Libyan Military court awards death sentenced to 22 opponents : Rights group

At least 22 people have been sentenced to death by military courts in eastern Libya since 2018, in what Amnesty International described as “shame, torture-tainted” trials aimed at stifling dissent in the war-torn country.

The international rights watchdog on Monday said military courts “convicted hundreds of civilians in eastern Libya in secret and grossly unfair military trials”.

The trials were “aimed at punishing real or perceived opponents and critics” of forces loyal to eastern-based renegade military commander Khalifa Haftar.

Those convicted include journalists, peaceful protesters and individuals who criticised Haftar’s forces on social media.

Oil-rich Libya has been torn by conflict since the toppling and killing of longtime ruler Muammar Gaddafi in a NATO-backed uprising a decade ago.

The country then split between two rival administrations: the UN-recognised government based in Tripoli, and its rival in the east, loyal to Haftar.Fighting came to a halt last summer, and a formal ceasefire in October was followed by the establishment of a new unity government ahead of elections planned for December.


Amnesty said former detainees they interviewed “detailed a catalogue of abuses”, including being “abducted and detained for up to three years” before being taken to military trial.

Others said they had been “held incommunicado for up to 20 months” as well as reporting being “beaten, threatened and water-boarded”, and “forced to sign ‘confessions’ to crimes they did not commit”, according to the rights group.

Amnesty’s Diana Eltahawy said military trials were used by the eastern forces as a means of punishing opponents and creating a “climate of fear”.

Trials were sometimes held without lawyers or even the defendants present, “undermining any semblance of justice”, Eltahawy said.

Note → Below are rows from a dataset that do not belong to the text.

-- ==== Sys2Proof/Machine/Operands.lean ====
section
/-!
DEFINITION. The operand forms: immediates (R85, R109), guards and active lanes (R10, R80), the window check (R14), lane
sources (R25, R147), lane addresses (R175), and the runs of registers that class D names (R191).
-/

namespace Sys2Proof.Machine

/-- A signed immediate. -/
def sx {n : Nat} (i : BitVec n) : Word := i.signExtend 64
/-- An unsigned immediate. -/
def zx {n : Nat} (i : BitVec n) : Word := i.zeroExtend 64

/-- The active lanes of an instruction (R10): the gang's, where `m0` and the guard allow. -/
def Issue.active (k : Issue) (g : Guard) : LaneMask :=
  let m := k.wave.mask (0#1 ++ g.mask)
  k.lanes &&& k.wave.mask 0 &&& (if g.inv then ~~~m else m)

/-- The lanes of a mask in rising order. -/
def lanesOf (m : LaneMask) : List Nat := (List.range 32).filter (m.getLsbD ·)

/-- A lane operand's registers: one, a pair or a quad (R13, R81). -/
def vregs (v : VReg) (n : Nat) : List Nat := (List.range n).map (v.toNat + ·)

/-- Every named register lies in the window (R14). -/
def Issue.inWindow (k : Issue) (regs : List Nat) : Bool := regs.all (· < k.wave.v.length)

/-- Registers in which a load of `w` leaves its value (R180). -/
def loadRegs : LdW → Nat
  | .w64 => 2
  | .w128 => 4
  | _ => 1

/-- Bytes per lane of a load (Table 6-2). -/
def loadBytes : LdW → Nat
  | .i8 => 1
  | .n8 => 1
  | .i16 => 2
  | .n16 => 2
  | .w32 => 4
  | .w64 => 8
  | .w128 => 16

/-- Bytes per lane of a store, and its registers (Table 6-2). -/
def storeBytes : StW → Nat
  | .b8 => 1
  | .b16 => 2
  | .b32 => 4
  | .b64 => 8
  | .b128 => 16
def storeRegs : StW → Nat
  | .b64 => 2
  | .b128 => 4
  | _ => 1

/-- The register values that a load's bytes give a lane, lowest register first (Table 6-2). -/
def loadLanes (w : LdW) (bs : List Byte) : List Lane :=
  let n := leNat bs
  match w with
  | .i8 => [(BitVec.ofNat 8 n).signExtend 32]
  | .i16 => [(BitVec.ofNat 16 n).signExtend 32]
  | .n8 => [lane32 n]
  | .n16 => [lane32 n]
  | .w32 => [lane32 n]
  | .w64 => [lane32 n, lane32 (n / 2 ^ 32)]
  | .w128 => [lane32 n, lane32 (n / 2 ^ 32), lane32 (n / 2 ^ 64), lane32 (n / 2 ^ 96)]

/-- What an outstanding operation will leave in a lane of a register: registers and values by lane, for lanes that have
been performed (R25). DESIGN CHOICE (log entry 35): for a load that another lane's failure will keep from writing (R178),
the bytes it has fetched stand as the new value until it ends. -/
def MemOp.newLane (o : MemOp) (v l : Nat) : Option Lane :=
  match o.lanes.find? (·.lane == l) with
  | some ⟨_, _, _, _, _, .done _ bs⟩ =>
    match o.kind with
    | .load w d => if d.toNat ≤ v then (loadLanes w bs)[v - d.toNat]? else none
    | .atom op d =>
      if op = .cas then (if v = d.toNat then some (lane32 (leNat bs)) else none)
      else if d.toNat ≤ v then (([lane32 (leNat bs)] ++ (if op = .addI64 then [lane32 (leNat bs / 2 ^ 32)] else []))[v - d.toNat]?)
      else none
    | .fill d _ _ => if v = d.toNat then some (lane32 (leNat bs)) else none
    | _ => none
  | _ => none

/-- The value that an outstanding writer of the wave has for a lane of a register (R25). -/
def Dev.newLane (d : Dev) (w v l : Nat) : Option Lane :=
  match (d.memops.filter (·.wave == w)).findSome? fun o => o.newLane v l with
  | some x => some x
  | none => (d.jobs.filter (·.wave == w)).findSome? fun j =>
      match j.kind with
      | .fx (.ftevl _ x _) (some r) => if x.toNat = v then (r.find? (·.1 == l)).map (·.2) else none
      | _ => none

/-- Some named register has an outstanding writer of which a lane has been performed. -/
def Dev.unsettled (d : Dev) (k : Issue) (regs : List Nat) : Bool :=
  regs.any fun v => (List.range 32).any fun l => (d.newLane k.wave.id v l).isSome

/-- What a lane instruction sees: its issuer, its active lanes, and its lane sources. -/
structure LaneView where
  k   : Issue
  act : LaneMask
  rd  : Nat → Nat → Lane

/-- A lane source (R25, R147): the register's value; while a writer is outstanding, in each lane the old or the new
value, whichever the free values say. DESIGN CHOICE (log entry 35): operand fields of one instruction that name the same
register see the same value. -/
def Dev.source (d : Dev) (k : Issue) (v l : Nat) : Lane :=
  match d.newLane k.wave.id v l with
  | none => k.wave.lane (BitVec.ofNat 8 v) l
  | some x => if (Config.freeBits (8192 * d.free + 32 * v + l)).getLsbD 0 then x else k.wave.lane (BitVec.ofNat 8 v) l

/-- A lane instruction of class B or of the immediate forms: the window check, then its effect on the wave, then the
next instruction (R14, R146, R190). `regs` are the lane registers it names. -/
def laneInstr (s : State) (len : Nat) (regs : List Nat) (g : Guard) (f : LaneView → Wave → Wave) :
    Host.Outcome State Fault Refusal :=
  issue s fun k d =>
    if !k.inWindow regs then d.trap k cRegrange
    else
      let view : LaneView := ⟨k, k.active g, d.source k⟩
      let d : Dev := if d.unsettled k regs then { d with free := d.free + 1 } else d
      (d.onWave k (f view)).advance k len

/-- A 64-bit lane operand (R6). -/
def LaneView.rd64 (x : LaneView) (v : VReg) (l : Nat) : Word := x.rd (v.toNat + 1) l ++ x.rd v.toNat l
def LaneView.rd1 (x : LaneView) (v : VReg) (l : Nat) : Lane := x.rd v.toNat l

/-- vD_l := f(a_l). -/
def lane1 (s : State) (g : Guard) (d a : VReg) (f : Lane → Lane) : Host.Outcome State Fault Refusal :=
  laneInstr s 6 [d.toNat, a.toNat] g fun x w => w.setLanes x.act d.toNat fun l => f (x.rd1 a l)
/-- vD_l := f(a_l, b_l). -/
def lane2 (s : State) (g : Guard) (d a b : VReg) (f : Lane → Lane → Lane) : Host.Outcome State Fault Refusal :=
  laneInstr s 6 [d.toNat, a.toNat, b.toNat] g fun x w => w.setLanes x.act d.toNat fun l => f (x.rd1 a l) (x.rd1 b l)
/-- vD_l := f(a_l, b_l, c_l). -/
def lane3 (s : State) (g : Guard) (d a b c : VReg) (f : Lane → Lane → Lane → Lane) :
    Host.Outcome State Fault Refusal :=
  laneInstr s 6 [d.toNat, a.toNat, b.toNat, c.toNat] g fun x w =>
    w.setLanes x.act d.toNat fun l => f (x.rd1 a l) (x.rd1 b l) (x.rd1 c l)
/-- mD[l] := p(a_l, b_l) in the active lanes, every other bit unchanged (R149). -/
def laneCmp (s : State) (len : Nat) (regs : List Nat) (g : Guard) (d : MReg) (p : LaneView → Nat → Bool) :
    Host.Outcome State Fault Refusal :=
  laneInstr s len regs g fun x w =>
    w.setMask x.act d (BitVec.ofNat 32 ((List.range 32).foldl (fun n l => if p x l then n + 2 ^ l else n) 0))
/-- A 64-bit result goes into a pair (R6, R13). -/
def Wave.setPair (w : Wave) (act : LaneMask) (d : VReg) (f : Nat → Word) : Wave :=
  (w.setLanes act d.toNat fun l => (f l).extractLsb' 0 32).setLanes act (d.toNat + 1) fun l => (f l).extractLsb' 32 32
/-- vD_l := f(a_l) with an immediate (R190). -/
def laneImm (s : State) (g : Guard) (d a : VReg) (f : Lane → Lane) : Host.Outcome State Fault Refusal :=
  laneInstr s 8 [d.toNat, a.toNat] g fun x w => w.setLanes x.act d.toNat fun l => f (x.rd1 a l)

/-- The lane offset's scale (R77). -/
def kscScale (c : BitVec 3) : Nat := 2 ^ c.toNat

/-- The address or offset of a lane in the memory layout (R77, R175); `withBase` is false for the team forms (R181). -/
def Dev.laneAddr (d : Dev) (k : Issue) (m : Addr) (withBase : Bool) (l : Nat) : Word :=
  (if withBase then (k.strand (l / 4)).rd m.sb else 0)
    + (if m.ksc = 7 then 0 else BitVec.ofNat 64 ((d.source k m.va.toNat l).toNat * kscScale m.ksc)) + sx m.off

/-- The lane register that an address names (none for KSC 7). -/
def addrRegs (m : Addr) : List Nat := if m.ksc = 7 then [] else [m.va.toNat]

end Sys2Proof.Machine
end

“The use of military trials for civilians is a blatant smokescreen by which the LAAF [Libyan Arab Armed Forces] and affiliated armed groups are exerting their power to punish those who oppose them and instil a climate of fear,” Eltahawy said.

It was not clear if the 22 death sentences had been carried out, but Amnesty said Libyan rights groups had reported at least 31 executions between 2018 and 2020.

The new unity government “must immediately put an end to the military trial of civilians, and order investigations into torture and other crimes under international law committed by armed groups”, Amnesty said.